──────── DATA EXCERPTS ────────

-- ==== Sys2Proof/Laws/PerInstr.lean ====
section
/-!
SUPPORT. The family Keeps: whatever next state a command answers, the queue of waiting commands and the values of manufacture are as
before, the clock has not run back, and the stored bytes keep their canonical form. One lemma per constructor.
-/

namespace Sys2Proof.Laws

open Sys2Proof.Machine

/-- Every part of the state but the queue of waiting commands and the values of manufacture. -/
abbrev Keeps.rest : List Part := [.now, .freeCtr, .busResult, .hdrs, .flds, .links, .accs, .nextId, .commits, .chans, .mem, .recs, .regions,
  .slots, .built, .queues, .jobs, .bells, .vecs, .groups, .merid, .pll, .time, .ring, .sb, .boot, .power, .flash, .safe, .tap]

/-- What the family says of a command. -/
def Keeps.Statement (i : Instr) : Prop := StaysWithin Keeps.rest i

────────

Using the entries above, return each line in which the word "Keeps" occurs.

SUPPORT. The family Keeps: whatever next state a command answers, the queue of waiting commands and the values of manufacture are as
abbrev Keeps.rest : List Part := [.now, .freeCtr, .busResult, .hdrs, .flds, .links, .accs, .nextId, .commits, .chans, .mem, .recs, .regions,
def Keeps.Statement (i : Instr) : Prop := StaysWithin Keeps.rest i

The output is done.